Among the AChE inhibitors, donepezil and rivastigmine are usually used early to moderate the stages of AD patients to treat cognitive loss. However, neither of them could cure AD, and they often cause some adverse effects. For example, donepezil can lead to diarrhea, and rivastigmine can cause vomiting. Therefore, it is urgent to find more effective AChE inhibitors to treat AD^[11,12]. From the crystal structure, it is clear that the 5,6-dimethoxy-1-indanone moiety and benzyl-piperidine moiety of donepezil interact with the peripheral and catalytic binding site of AChE, respectively^[4], whereas rivastigmine is the catalytic site-binding inhibitor^[13]. Therefore, combining the characteristics of the 2 inhibitors, Sheng et al recently reported a new kind of AChE inhibitors 2-substituted 5,6-dimethoxy-1-indanone derivatives, which have exhibited excellent inhibitory activities on AChE in vitro^[14,15]. These compounds consist of 3 functional groups: a 5,6-dimethoxy-1-indanone, a benzene ring, and a protonated nitrogen (Table 1). The first moiety, extracted from donepezil, is supposed to interact with the peripheral binding site, while the other 2 moieties, derived from rivastigmine (Table 1), might be able to interact with the catalytic binding site.

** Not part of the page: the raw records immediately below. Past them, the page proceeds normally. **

/-- Port `x` once it has trained with the margins `o` outwards and `i` inwards (R251 to R253). -/
def Port.trained (x : Port) (o i : List WireMargin) : Port :=
  { x with
    outBad := x.outBad ++ newlyFailing x.outBad o, inBad := x.inBad ++ newlyFailing x.inBad i, training := false
    outHalf := 64 < x.outBad.length + (newlyFailing x.outBad o).length
    inHalf := 64 < x.inBad.length + (newlyFailing x.inBad i).length }

theorem Dev.raise_routerFail (d : Dev) (die info : Nat) : d.raise 0x0022 die 63 info 0 =
    (d.record 0x0022 die 63 dNotice 7 (d.pastureOfDie die) 0 info).withdraw (nextSeq d.faults.lastSeq) := rfl

theorem Dev.raise_spareWire (d : Dev) (die info : Nat) : d.raise 0x0020 die 63 info 0 =
    d.record 0x0020 die 63 dRecovered 3 (d.pastureOfDie die) 0 info := rfl

@[simp] theorem Dev.softRepair_ports (d : Dev) (die kind u : Nat) : (d.softRepair die kind u).ports = d.ports := rfl

@[simp] theorem Dev.routerFails_ports (d : Dev) (die info : Nat) : (d.routerFails die info).ports = d.ports := by
  simp [routerFails, apply_ite Dev.ports, raise_routerFail]

@[simp] theorem Dev.badWires_ports (d : Dev) (die q dir : Nat) (old fresh : List Nat) (half : Bool) :
    (d.badWires die q dir old fresh half).ports = d.ports := by
  simp [badWires, apply_ite Dev.ports, foldl_ports, raise_spareWire]

/-- What the spares, the narrowing or the failure of the router changes elsewhere leaves the ports. -/
theorem Dev.port_portTrained (d : Dev) (die q : Nat) (o i : List WireMargin) :
    (d.portTrained die q o i).port die q = (d.port die q).trained o i := by
  rw [portTrained, port_modPort_same]
  simp only [port, badWires_ports]
  rfl

theorem mwRouterFail_fails (d : Dev) {die : Nat} (q dir : Nat) (hd : die < 40) (h19 : die ≠ 19) :
    mwRouterFail d die q dir = d.routerFails die (q % 4 + dir % 2 * 8) := if_pos (by simp [hd, h19])

theorem Dev.routerFails_inService (d : Dev) (die info : Nat) (h : d.power.startingUp = false) :
    d.routerFails die info = d.raise 0x0022 die 63 info 0 := if_neg (by simp [h])

theorem Dev.routerFails_inStartup (d : Dev) (die info : Nat) (h : d.power.startingUp = true) :
    (d.routerFails die info).power.lostInStartup = true ∧
      (d.routerFails die info).faults = (d.record 0x0022 die 63 dNotice 7 (d.pastureOfDie die) 0 info).faults := by
  rw [routerFails, if_pos h]
  exact ⟨rfl, rfl⟩

end Sys2Proof.Machine
end

section
/-! The statement on the Midway's flits. -/

namespace Sys2Proof.Machine

open Sys2Proof

/-- Settles O46: each row by its lemma; a retrain leaves the port as `Port.trained` says, since nothing that follows a failed wire, be it a
withdrawal of the package, changes a port. -/
theorem midwayFlitsAreCheckedRoutedAndReplayed : Obligations.MidwayFlitsAreCheckedRoutedAndReplayed := by
  unfold Obligations.MidwayFlitsAreCheckedRoutedAndReplayed
  refine ⟨fun s die q h data errs h' data' pair e hm hh hd he => ?mesh, ⟨rfl, fun k hk => mwCrcOk_two_pow hk⟩,
    fun s die h data errs h' hh => ⟨fun hdie h19 hsrc hclass => ⟨fun hroom => ?single, fun hroom => ?pair⟩, fun hbad => ?refused⟩,
    fun d die hg => d.moveTurns_of_not_gate hg,
    fun s h data errs h' pair hh => ⟨fun hok hsrc hdst hclass hkind => ?leaf, fun hbad => ?leafRefused⟩,
    fun d die inn h data => ⟨d.mwTake_reserved inn data, d.mwTake_joins inn data⟩,
    fun s die q slot rs hm hstore ht hrs => by rw [exec_midwayReplayTimeout, midwayReplayTimeout_replays _ _ hm hstore ht hrs],
    fun s die q o i => ⟨fun hm ht => by rw [exec_midwayRetrain, Dev.mwRetrain_trains _ _ _ hm ht],
      fun ht => by rw [exec_midwayRetrain, Dev.mwRetrain_idle _ _ _ ht]⟩,
    fun d die q o i x hx => ?trained, fun s die q dir info hd h19 hinfo => ?router⟩
  case mesh =>
    obtain rfl : e = s.dev.mwAccept die q h' := he
    rw [exec_midwayFlitReceive, Dev.mwReceive_mesh _ _ _ _ _ hm, ← hh, ← hd]
    refine ⟨fun hbad => ?_, fun hok hseq => ⟨fun hk => ?_, fun hk hroom => ?_, fun hk hroom => ?_⟩⟩
    · rw [Dev.mwChecked_discards _ hbad]
    · rw [Dev.mwChecked_idle _ hok hseq hk]
    · rw [Dev.mwChecked_takes _ hok hseq hk hroom]
    · rw [Dev.mwChecked_full _ hok hseq hk hroom]
  case single =>
    subst hh
    rw [exec_midwayFlitReceive, Dev.mwReceive_local, Dev.mwInject_single _ _ hdie h19 hsrc hclass hroom]
  case pair =>
    subst hh
    rw [exec_midwayFlitReceive, Dev.mwReceive_local, Dev.mwInject_pair _ _ hdie h19 hsrc hclass hroom]
  case refused =>
    subst hh
    have hsame : ∀ pair, exec (.midwayFlitReceive die 4 h data errs pair) s = .next (s.on (s.dev.moveTurns die)) := fun pair => by
      rw [exec_midwayFlitReceive, Dev.mwReceive_local, Dev.mwInject_refused _ _ _ hbad]
    exact ⟨hsame false, hsame true⟩
  case leaf =>
    have hin : (mwCrcOk errs && fromLeaf h') = true := by rw [hok, fromLeaf_iff.mpr ⟨hsrc, hdst, hclass, hkind⟩]; rfl
    rw [exec_midwayFlitReceive, Dev.moveTurns_of_not_gate _ rfl, Dev.mwReceive_leaf, ← hh, if_pos hin]
  case leafRefused =>
    have hout : ¬ (mwCrcOk errs && fromLeaf h') = true := by
      rw [Bool.and_eq_true, fromLeaf_iff]
      rintro ⟨hok, hsrc, hdst, hclass, hkind⟩
      simp [hok, hsrc, hdst, hclass, hkind] at hbad
    rw [exec_midwayFlitReceive, Dev.moveTurns_of_not_gate _ rfl, Dev.mwReceive_leaf, ← hh, if_neg hout]
  case trained =>
    rw [Dev.port_portTrained] at hx
    subst hx
    refine ⟨rfl, fun w => mem_append_newlyFailing, fun w => mem_append_newlyFailing, ?_, ?_⟩
    · rw [Port.trained, decide_eq_true_iff, List.length_append]
    · rw [Port.trained, decide_eq_true_iff, List.length_append]
  case router =>
    subst hinfo
    rw [exec_mwRouterFail, mwRouterFail_fails _ _ _ hd h19]
    refine ⟨fun hrun => ?_, fun hstart => ⟨_, rfl, s.dev.routerFails_inStartup _ _ hstart⟩⟩
    rw [Dev.routerFails_inService _ _ _ hrun]
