-- ==== Sys2Proof/Machine/Lines.lean ====
section
/-! DEFINITION. The line controllers' and the quiet controller's shared operations: waking, sleeping, tripping and
restoring lines, roll calls, and the moves of the quiet state (08_sign_lines.md). -/

namespace Sys2Proof.Machine

/-! ### Waking and the quiet controller -/

/-- R134: the interval timer's start, when the interval is 1 to 60 minutes. -/
def startInterval (c : LineSetup) : Option Nat := if c.interval = 0 then none else some c.interval

/-- R148: how many lines a wake sends to WAKING. -/
def State.quietLines (s : State) : Nat := s.lines.toList.countP (fun ln => ln.mode == .quiet)

/-- R148: the controller becomes AWAKE, and every QUIET line goes to WAKING. -/
def State.wakeLines (s : State) : State :=
  { s with quiet := .awake, lines := s.lines.map (fun ln => if ln.mode == .quiet then ln.wake else ln) }

/-- R148: whether the controller takes wake causes. -/
def QuietState.asleep : QuietState → Bool
  | .settling => true
  | .quiet => true
  | _ => false

/-- R148: a wake cause arises. -/
def State.wakeCause (s : State) : State := if QuietState.asleep s.quiet then s.wakeLines else s

/-- R148: the two wake causes that a room's last evaluation can give. -/
def roomWakes (q : QuietSetup) (e : EvalRecord) : Bool :=
  e.gap.any (fun g => decide (g ≤ q.qExit))
    || e.phase == .soon || e.phase == .live || e.phase == .closing || e.phase == .notice

/-- R148: the exit check, over every enabled room. -/
def State.exitCheck (s : State) : State :=
  if QuietState.asleep s.quiet
      && allRooms.any (fun r => (s.roomSetup r).enabled && roomWakes s.setup.quiet (s.eval r)) then s.wakeLines
  else s

/-- R147: in SETTLING, when every enabled line is QUIET or TRIPPED, the controller becomes QUIET (log 21). -/
def State.quietSettled (s : State) : State :=
  if s.quiet = .settling
      ∧ allLines.all (fun l => !(s.lineSetup l).enabled || (s.line l).mode == .quiet || (s.line l).mode == .tripped) then
    { s with quiet := .quiet }
  else s

/-- R147: a room that lets the lines sleep: OPEN, or BETWEEN with a Gap above Q_enter. -/
def roomRests (q : QuietSetup) (e : EvalRecord) : Bool :=
  e.phase == .opened || (e.phase == .between && e.gap.any (fun g => decide (q.qEnter < g)))

/-- R147: the entry check of a minute boundary, taken in AWAKE. -/
def State.entryCheck (s : State) : State :=
  if s.quiet = .awake ∧ s.clock.isSet ∧ s.notices = []
      ∧ allRooms.all (fun r => !(s.roomSetup r).enabled || roomRests s.setup.quiet (s.eval r)) then
    ({ s with quiet := .settling }).quietSettled
  else s

/-- R146: the quiet state's move for an enable value, after the thresholds are stored. -/
def State.moveQuiet (s : State) (enable : Bool) : State :=
  match enable, s.quiet with
  | true, .disabled => { s with quiet := .awake }
  | false, .awake => { s with quiet := .disabled }
  | false, .settling => { s.wakeLines with quiet := .disabled }
  | false, .quiet => { s.wakeLines with quiet := .disabled }
  | _, _ => s.exitCheck

/-- R147: a line that may be put to sleep. -/
def LineRecord.maySleep (ln : LineRecord) : Bool :=
  ln.mode == .active && ln.jobs.isEmpty && ln.dirty.isEmpty && ln.roll.isNone

/-! ### Trips, restores and disabling -/

/-- R144: L0 with L1, L2 with L3, L4 with L5. -/
def partner (l : LineId) : LineId := Fin.ofNat 6 (if l.val % 2 = 0 then l.val + 1 else l.val - 1)

/-- R159: the hold that a trip gives, under the mode of TRIP. -/
def FaultSetup.tripHold (f : FaultSetup) : Hold :=
  match f.trip with
  | .retry => .waiting f.retryTime
  | .latch => .latched

/-- R143, steps 1 to 3 and 6: power off, TRIPPED, in-flight jobs failed in job-list order, the line held. -/
def State.tripLine (s : State) (l : LineId) : State :=
  let flying := ((s.line l).jobs.filter Job.inFlight).map Job.sign
  let s1 := flying.foldl (fun s i => s.retireTrip l i) s
  s1.updLine l (fun ln => { ln.powerOff .tripped with hold := s.setup.fault.tripHold })

/-- R145: the fault handler restores a line with a hold: it goes to WAKING. -/
def State.restoreLine (s : State) (l : LineId) : State :=
  if (s.line l).hold = .none then s else s.updLine l LineRecord.wake

/-- R133: a disabled line goes to OFF: power off, READY jobs removed with their signs queued, hold ended. -/
def LineRecord.disable (ln : LineRecord) : LineRecord :=
  let signs := (ln.jobs.filter Job.isReady).map Job.sign
  let ln1 := signs.foldl (fun ln i => (ln.dropJob i).join i) ln
  { ln1.powerOff .off with hold := .none }

/-- R127, R133, R140: a line takes new settings: the budget clamped into the capacity, a changed interval restarting the
interval timer in ACTIVE, and its enable. -/
def LineRecord.reconfigure (ln : LineRecord) (old new : LineSetup) : LineRecord :=
  let ln1 := { ln with budget := clampBudget new.capacity ln.budget }
  let ln2 := if old.interval = new.interval then ln1
    else { ln1 with interval := if ln1.mode == .active then startInterval new else none }
  if new.enabled then (if ln2.mode == .off then ln2.wake else ln2)
  else if ln2.mode == .off then ln2 else ln2.disable

/-! ### Roll calls -/

/-- R140: a roll call begins at position 0. In WAKING its first ROLL goes out at once; in ACTIVE ROLL_CALL_START sends
it. -/
def LineRecord.beginRoll (ln : LineRecord) : LineRecord :=
  { ln with roll := some { next := 0, resent := false, found := [] } }

/-- R140, R142: after position 15 the roll call is complete. -/
def State.completeRoll (s : State) (l : LineId) (found : List Position) : State :=
  let s1 := if (s.line l).extras = found then s else s.raiseSetup .line
  s1.updLine l (fun ln => { ln with roll := none
                                    transmitter := none
                                    extras := found
                                    interval := startInterval (s.lineSetup l)
                                    mode := if ln.mode == .waking then .active else ln.mode })

/-- R142, R149: positions at which signs are mapped leave the extras list, and leave the positions that a running roll call has
found with no sign mapped. That the second holds while the roll call runs is the model's reading (log 32). -/
def LineRecord.unlist (ln : LineRecord) (mapped : Position → Bool) : LineRecord :=
  { ln with extras := ln.extras.filter (fun p => !mapped p)
            roll := ln.roll.map (fun rc => { rc with found := rc.found.filter (fun p => !mapped p) }) }

/-- R140: the next position is called, or the roll call is complete. -/
def State.nextRoll (s : State) (l : LineId) (pos : Position) (found : List Position) : State :=
  if h : pos.val + 1 < 16 then
    s.updLine l (fun ln => { ln with roll := some { next := ⟨pos.val + 1, h⟩, resent := false, found := found }
                                     transmitter := some (.roll ⟨pos.val + 1, h⟩) })
  else s.completeRoll l found

/-- The frame on a line now: the frame of the exchange on its transmitter (R135, R136). -/
def State.wireFrame (s : State) (l : LineId) : Option Frame :=
  match (s.line l).transmitter with
  | none => none
  | some (.roll pos) => some (.roll pos)
  | some (.poll i _) => (s.mapping i).map (fun m => .poll m.position)
  | some (.job i k) =>
    match (s.line l).jobOf i, s.mapping i with
    | some j, some m => contentFrame m.position i j.content k
    | _, _ => none

end Sys2Proof.Machine
end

Table 1 Structures and biological activities of Donepezil and 44 1-indanone derivatives.
Full table

Recently, Akula et al performed molecular docking and comparative molecular field analysis (CoMFA) on a series of bis-tacrine compounds, which provides some new clues for the rational design of AChE inhibitors^[16]. In order to further elucidate the mechanism of these 1-indanone derivatives on the enzyme and provide hints for a new derivative design, molecular docking and three-dimensional quantitative structure-activity relationship (3D-QSAR) studies were carried out in the present study. At first, 44 1-indanone derivatives, together with donepezil, were docked into the active site of the enzyme, and then the detailed interactions between the inhibitors and the enzyme were investigated. Based on the docked conformations of these compounds within the active site of AChE, the 3D-QSAR analyses were performed directly using both CoMFA and comparative molecular similarity analysis (CoMSIA) methods. The CoMFA and CoMSIA contour plots were subsequently mapped onto the active site of the enzyme, which provided more information for the structural modification of this kind of inhibitors.

Materials and methods

Preparation of ligands We modeled the structures of 44 1-indanone derivatives synthesized by Sheng et al^[14,15]. Their structures and bioactivities, together with donepezil, totally 45 compounds are listed in Table 1. Nine compounds (com-pounds with asterisks in Table 1) were randomly selected as an external test set for further model validation, and the rest of the 36 compounds served as a training set to build the 3D-QSAR models. The 3-D structures of these compounds were sketched with molecular modeling software package SYBYL version 7.0 (Tripos Associates, St Louis, Missouri, USA)^[17] and energetically minimized using the Tripos force field^[18] with Gasteiger-Hückel charges^[19]. According to the inhibitors’ pKa values^[20] (Table 1), the nitrogen atoms of ligands 1–21 and 26–45 were protonated. In the cases of ligands 22–25, only the nitrogen adjacent to the methyl group was protonated since its pKa value was more than 7 and the other nitrogen’s pKa value was much less than 7. All the calculations were performed on a Dell Precision 670 workstation running Redhat Linux WS 3.0 (Red Hat, North Carolina, USA)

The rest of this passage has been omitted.